-- ==== Sys2Proof/Laws/KeepsThreadMem.lean ====
section
/-! SUPPORT. What the operations of Machine/ThreadMem.lean protect. -/

namespace Sys2Proof.Machine

set_option linter.all false

variable {I : Prot → Prop}

theorem some_map {α : Type} {p : α → State} {f : α → State} {o : Option α} (h : HoldsSome I p o) (hf : ∀ x, Holds I (p x) → Holds I (f x)) :
    HoldsSome I (fun t => t) (o.map f) := by
  intro t e
  obtain ⟨x, ex, et⟩ := Option.map_eq_some_iff.mp e
  exact et ▸ hf x (h x ex)

theorem some_findSome {α : Type} {f : α → Option State} {l : List α} (hf : ∀ x, HoldsSome I (fun t => t) (f x)) :
    HoldsSome I (fun t => t) (l.findSome? f) := by
  intro t e
  obtain ⟨x, _, ex⟩ := List.exists_of_findSome?_eq_some e
  exact hf x t ex

theorem some_foldl {α : Type} {f : Option State → α → Option State} {l : List α} {o : Option State} (h : HoldsSome I (fun t => t) o)
    (hf : ∀ o x, HoldsSome I (fun t => t) o → HoldsSome I (fun t => t) (f o x)) : HoldsSome I (fun t => t) (l.foldl f o) := by
  induction l generalizing o with
  | nil => exact h
  | cons x l ih => exact ih (hf o x h)

@[simp] theorem State.laneXlate_keeps (H : Closed I) {i : Issue} {k : Kernel} {pc acc : Nat} {r : LanesRes} {x : Nat × Nat} (h4 : Holds I (r).st) : Holds I (State.laneXlate i k pc acc r x).st := by
  unfold State.laneXlate
  refine iteInduction (motive := fun (r : LanesRes) => Holds I r.st) (fun _ => ?_) (fun _ => ?_)
  · exact h4
  · extract_lets +onlyGivenNames -merge -useContext a20 a21 a22
    try clear_value a20 a21
    have h23 : Holds I a22 := by
      unfold a22
      refine iteInduction (motive := fun r => Holds I r) (fun _ => ?_) (fun _ => ?_)
      · exact h4
      · exact (State.coreEvent_keeps H h4)
    try clear_value a22
    split
    · rename_i e24
      have h25 := holds_of (I := I) (p := fun t => t.2) e24 (State.xlLookup_keeps H h23)
      exact h25
    · rename_i e26
      have h27 := holds_of (I := I) (p := fun t => t.2) e26 (State.xlLookup_keeps H h23)
      exact (State.stallGroup_keeps H (State.startWalk_keeps H h27))

@[simp] theorem State.laneFault_keeps (H : Closed I) {s : State} {i : Issue} {k : Kernel} {pc acc cause stage : Nat} {l : LaneAt} (h0 : Holds I s) : Holds I (State.laneFault s i k pc acc cause stage l) := by
  unfold State.laneFault
  extract_lets +onlyGivenNames -merge -useContext a20 a21
  try clear_value a20
  exact (State.stallGroup_keeps H (State.raiseFault_keeps H h0))

@[simp] theorem State.lanesDo_keeps (H : Closed I) {s : State} {i : Issue} {k : Kernel} {g : Group} {p : PathSt} {size acc : Nat} {va : Nat → Nat} {f : State → State → List LaneAt → State} (h0 : Holds I s) (h8 : ∀ y0 y1 y2, Holds I (y0) → Holds I (y1) → Holds I (f y0 y1 y2)) : Holds I (State.lanesDo s i k g p size acc va f) := by
  unfold State.lanesDo
  extract_lets +onlyGivenNames -merge -useContext a20
  try clear_value a20
  refine iteInduction (motive := fun r => Holds I r) (fun _ => ?_) (fun _ => ?_)
  · exact (State.exception_keeps H h0)
  · refine iteInduction (motive := fun r => Holds I r) (fun _ => ?_) (fun _ => ?_)
    · exact h0
    · extract_lets +onlyGivenNames -merge -useContext a21
      have h22 : Holds I a21.st := by
        unfold a21
        refine holds_foldl_of (fun (r : LanesRes) => r.st) ?_ ?_
        · exact h0
        · intro _ _ h23
          exact State.laneXlate_keeps H h23
      try clear_value a21
      refine iteInduction (motive := fun r => Holds I r) (fun _ => ?_) (fun _ => ?_)
      · exact h22
      · split
        · exact (State.laneFault_keeps H h22)
        · exact (h8 _ _ _ h0 h22)

theorem State.drainLines_keeps (H : Closed I) {x0 : Nat} {x1 : State} {x2 : Nat} {x3 : List (Bool × Nat)} (h1 : Holds I (x1)) : ∀ t', State.drainLines x0 x1 x2 x3 = some t' → Holds I (t') := by
  show HoldsSome I (fun t => t) _
  induction x0 generalizing x1 with
  | zero => exact some_some h1
  | succ n ih =>
    unfold State.drainLines
    extract_lets +onlyGivenNames -merge -useContext j
    refine iteInduction (motive := fun r => HoldsSome I (fun t => t) r) (fun _ => some_some h1) (fun _ => ?_)
    split
    · rename_i e
      exact ih (State.drainSb_keeps H h1 _ e)
    · exact some_none

theorem State.sbRoom_keeps (H : Closed I) {s : State} {core : Nat} (h0 : Holds I s) : ∀ t', State.sbRoom s core = some t' → Holds I (t') := by
  show HoldsSome I (fun t => t) _
  unfold State.sbRoom
  exact iteInduction (motive := fun r => HoldsSome I (fun t => t) r) (fun _ => some_some h0) (fun _ => some_findSome (fun x => State.drainSb_keeps H h0))

@[simp] theorem State.sbPut_keeps (H : Closed I) {s : State} {i : Issue} {k : Kernel} {h : Nat} {l : LaneAt} {bs : List Byte} (h0 : Holds I s) : Holds I (State.sbPut s i k h l bs) := by
  unfold State.sbPut
  extract_lets +onlyGivenNames -merge -useContext a20 a21
  try clear_value a20 a21
  exact (State.modCore_keeps H h0)

@[simp] theorem State.sbStallEnd_keeps (H : Closed I) {s : State} {i : Issue} {g : Group} (h0 : Holds I s) : Holds I (State.sbStallEnd s i g) := by
  unfold State.sbStallEnd
  refine iteInduction (motive := fun r => Holds I r) (fun _ => ?_) (fun _ => ?_)
  · split
    · rename_i e20
      have h21 := holds_of (I := I) (p := fun t => t.2) e20 (State.draw_keeps H h0)
      exact (State.coreEvent_keeps H (State.bump_keeps H h21))
  · exact h0

theorem State.sbStores_keeps (H : Closed I) {s : State} {i : Issue} {k : Kernel} {xs : List (Nat × LaneAt × List Byte)} (h0 : Holds I s) : ∀ t', State.sbStores s i k xs = some t' → Holds I (t') := by
  show HoldsSome I (fun t => t) _
  unfold State.sbStores
  extract_lets +onlyGivenNames -merge -useContext a20 a21 a22 a23 a24
  have h25 : ∀ y0 y1, Holds I y0 → Holds I (a24 y0 y1) := by
    intro _ _ h26
    unfold a24
    exact (State.sbPut_keeps H h26)
  clear_value a24 a23 a22 a21
  extract_lets +onlyGivenNames -merge -useContext a27
  have h28 : ∀ y0, Holds I y0 → Holds I (a27 y0) := by
    intro _ h29
    unfold a27
    exact (State.setRf_keeps H (State.bump_keeps H h29))
  clear_value a27
  refine iteInduction (motive := fun r => HoldsSome I (fun t => t) r) (fun _ => ?_) (fun _ => ?_)
  · exact some_some (h28 _ (holds_foldl h0 (fun _ _ h => h25 _ _ h)))
  · refine iteInduction (motive := fun r => HoldsSome I (fun t => t) r) (fun _ => some_none) (fun _ => some_map (some_foldl (some_some h0) ?_) h28)
    intro o x ho
    split
    · exact some_none
    · refine iteInduction (motive := fun r => HoldsSome I (fun t => t) r) (fun _ => some_some (h25 _ _ (ho _ rfl))) (fun _ => ?_)
      split
      · rename_i e
        exact some_some (h25 _ _ (State.sbRoom_keeps H (ho _ rfl) _ e))
      · exact some_none

@[simp] theorem State.loadLine_keeps (H : Closed I) {i : Issue} {k : Kernel} {h : Nat} {r : State × List LineGot} {l : LaneAt} (h3 : Holds I ((r).1)) : Holds I ((State.loadLine i k h r l).1) := by
  unfold State.loadLine
  extract_lets +onlyGivenNames -merge -useContext a20 a21
  try clear_value a20
  have h22 : Holds I a21 := (State.coreEvent_keeps H h3)
  try clear_value a21
  extract_lets +onlyGivenNames -merge -useContext a23
  have h24 : Holds I a23.st := (State.readMem_keeps H h22)
  try clear_value a23
  exact h24

@[simp] theorem State.loadMet_keeps (H : Closed I) {s : State} {i : Issue} {k : Kernel} {acc pc va line : Nat} {secs : List Nat} {status : Option Nat} (h0 : Holds I s) : Holds I (State.loadMet s i k acc pc va line secs status) := by
  unfold State.loadMet
  refine State.metPoison_keeps H h0 ?_
  · exact h0

@[simp] theorem State.laneWrite_keeps (H : Closed I) {s : State} {i : Issue} {lane rd n v : Nat} (h0 : Holds I s) : Holds I (State.laneWrite s i lane rd n v) := by
  unfold State.laneWrite
  exact (State.modGroup_keeps H h0)

@[simp] theorem State.loadLane_keeps (H : Closed I) {i : Issue} {k : Kernel} {pc size rd : Nat} {got : List LineGot} {s : State} {l : LaneAt} (h6 : Holds I s) : Holds I (State.loadLane i k pc size rd got s l) := by
  unfold State.loadLane
  extract_lets +onlyGivenNames -merge -useContext a20
  try clear_value a20
  split
  · split
    · extract_lets +onlyGivenNames -merge -useContext a21
      try clear_value a21
      exact (State.laneWrite_keeps H h6)
    · exact (State.laneWrite_keeps H (State.loadMet_keeps H (State.hostReadFailed_keeps H h6)))
  · extract_lets +onlyGivenNames -merge -useContext a22
    have h23 : Holds I a22.st := (State.readMem_keeps H h6)
    try clear_value a22
    extract_lets +onlyGivenNames -merge -useContext a24
    try clear_value a24
    exact (State.laneWrite_keeps H (State.loadMet_keeps H h23))
  · extract_lets +onlyGivenNames -merge -useContext a25
    have h26 : Holds I a25.2 := (State.regLoad_keeps H h6)
    try clear_value a25
    exact (State.laneWrite_keeps H h26)
  · refine iteInduction (motive := fun r => Holds I r) (fun _ => ?_) (fun _ => ?_)
    · extract_lets +onlyGivenNames -merge -useContext a27
      have h28 : Holds I a27.st := (State.readMem_keeps H h6)
      try clear_value a27
      extract_lets +onlyGivenNames -merge -useContext a29
      try clear_value a29
      exact (State.laneWrite_keeps H (State.loadMet_keeps H h28))
    · split
      · exact h6
      · extract_lets +onlyGivenNames -merge -useContext a30
        try clear_value a30
        exact (State.laneWrite_keeps H h6)
  · exact h6

@[simp] theorem State.winSend_keeps (H : Closed I) {s : State} {slot : Nat} {a : WinAcc} (h0 : Holds I s) : Holds I (State.winSend s slot a) := by
  unfold State.winSend
  exact (State.modCore_keeps H h0)

@[simp] theorem State.loadDo_keeps (H : Closed I) {s : State} {i : Issue} {k : Kernel} {p : PathSt} {size rd h : Nat} {ls : List LaneAt} (h0 : Holds I s) : Holds I (State.loadDo s i k p size rd h ls) := by
  unfold State.loadDo
  extract_lets +onlyGivenNames -merge -useContext a20 a21 a22
  try clear_value a20 a21
  have h23 : Holds I a22.1 := by
    unfold a22
    refine holds_foldl_of (fun (r : State × List LineGot) => r.1) ?_ ?_
    · exact h0
    · intro _ _ h24
      exact (State.loadLine_keeps H h24)
  try clear_value a22
  extract_lets +onlyGivenNames -merge -useContext a25
  have h26 : Holds I a25 := by
    unfold a25
    refine holds_foldl_of (fun (r : State) => r) ?_ ?_
    · exact h23
    · intro _ _ h27
      exact (State.loadMet_keeps H h27)
  try clear_value a25
  extract_lets +onlyGivenNames -merge -useContext a28
  have h29 : Holds I a28 := by
    unfold a28
    refine holds_foldl_of (fun (r : State) => r) ?_ ?_
    · exact h26
    · intro _ _ h30
      exact State.loadLane_keeps H h30
  try clear_value a28
  extract_lets +onlyGivenNames -merge -useContext a31
  try clear_value a31
  refine iteInduction (motive := fun r => Holds I r) (fun _ => ?_) (fun _ => ?_)
  · exact (State.retire_keeps H h29)
  · refine State.stallGroup_keeps H ?_
    · refine holds_foldl_of (fun (r : State) => r) ?_ ?_
      · exact h29
      · intro _ _ h32
        exact (State.winSend_keeps H h32)

theorem execLoad_keeps (H : Closed I) {i : Issue} {size rd ra : Nat} {off : Int} {acq : Option Scope} {h : Hint} {s : State} (h7 : Holds I s) : ∀ t', execLoad i size rd ra off acq h s = Host.Outcome.next t' → Holds I t' := by
  show HoldsOut I _
  unfold execLoad
  refine out_next ?_
  refine State.issue_keeps H h7 ?_
  · intro _ _ _ h20
    split
    · exact h20
    · extract_lets +onlyGivenNames -merge -useContext a21
      try clear_value a21
      refine State.lanesDo_keeps H h20 ?_
      · intro _ _ _ h22 h23
        refine iteInduction (motive := fun r => Holds I r) (fun _ => ?_) (fun _ => ?_)
        · exact h22
        · extract_lets +onlyGivenNames -merge -useContext a24 a25
          try clear_value a24 a25
          split
          · exact h22
          · rename_i e26
            have h27 := some_of (I := I) (p := fun t => t) e26 (State.drainLines_keeps H h23)
            exact (State.loadDo_keeps H h27)

@[simp] theorem State.storeLane_keeps (H : Closed I) {i : Issue} {k : Kernel} {pc : Nat} {s : State} {x : Nat × LaneAt × List Byte} (h3 : Holds I s) : Holds I (State.storeLane i k pc s x) := by
  unfold State.storeLane
  extract_lets +onlyGivenNames -merge -useContext a20 a21
  try clear_value a21
  split
  · exact (State.writeMem_keeps H h3)
  · exact (State.winSend_keeps H h3)
  · exact (State.regStore_keeps H h3)
  · extract_lets +onlyGivenNames -merge -useContext a22
    have h23 : Holds I a22.st := (State.writeMem_keeps H h3)
    try clear_value a22
    exact (State.loadMet_keeps H h23)
  · exact h3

· · · ·

-- WORK TO BE COMPLETED --
Quote verbatim the opening lines of the listing above, ending with the line where "(fun t => t) o)" appears; include both endpoints and nothing more.

-- SOLUTION TO THE EXERCISE --
-- ==== Sys2Proof/Laws/KeepsThreadMem.lean ====
section
/-! SUPPORT. What the operations of Machine/ThreadMem.lean protect. -/

namespace Sys2Proof.Machine

set_option linter.all false

variable {I : Prot → Prop}

theorem some_map {α : Type} {p : α → State} {f : α → State} {o : Option α} (h : HoldsSome I p o) (hf : ∀ x, Holds I (p x) → Holds I (f x)) :
    HoldsSome I (fun t => t) (o.map f) := by
  intro t e
  obtain ⟨x, ex, et⟩ := Option.map_eq_some_iff.mp e
  exact et ▸ hf x (h x ex)

theorem some_findSome {α : Type} {f : α → Option State} {l : List α} (hf : ∀ x, HoldsSome I (fun t => t) (f x)) :
    HoldsSome I (fun t => t) (l.findSome? f) := by
  intro t e
  obtain ⟨x, _, ex⟩ := List.exists_of_findSome?_eq_some e
  exact hf x t ex

theorem some_foldl {α : Type} {f : Option State → α → Option State} {l : List α} {o : Option State} (h : HoldsSome I (fun t => t) o)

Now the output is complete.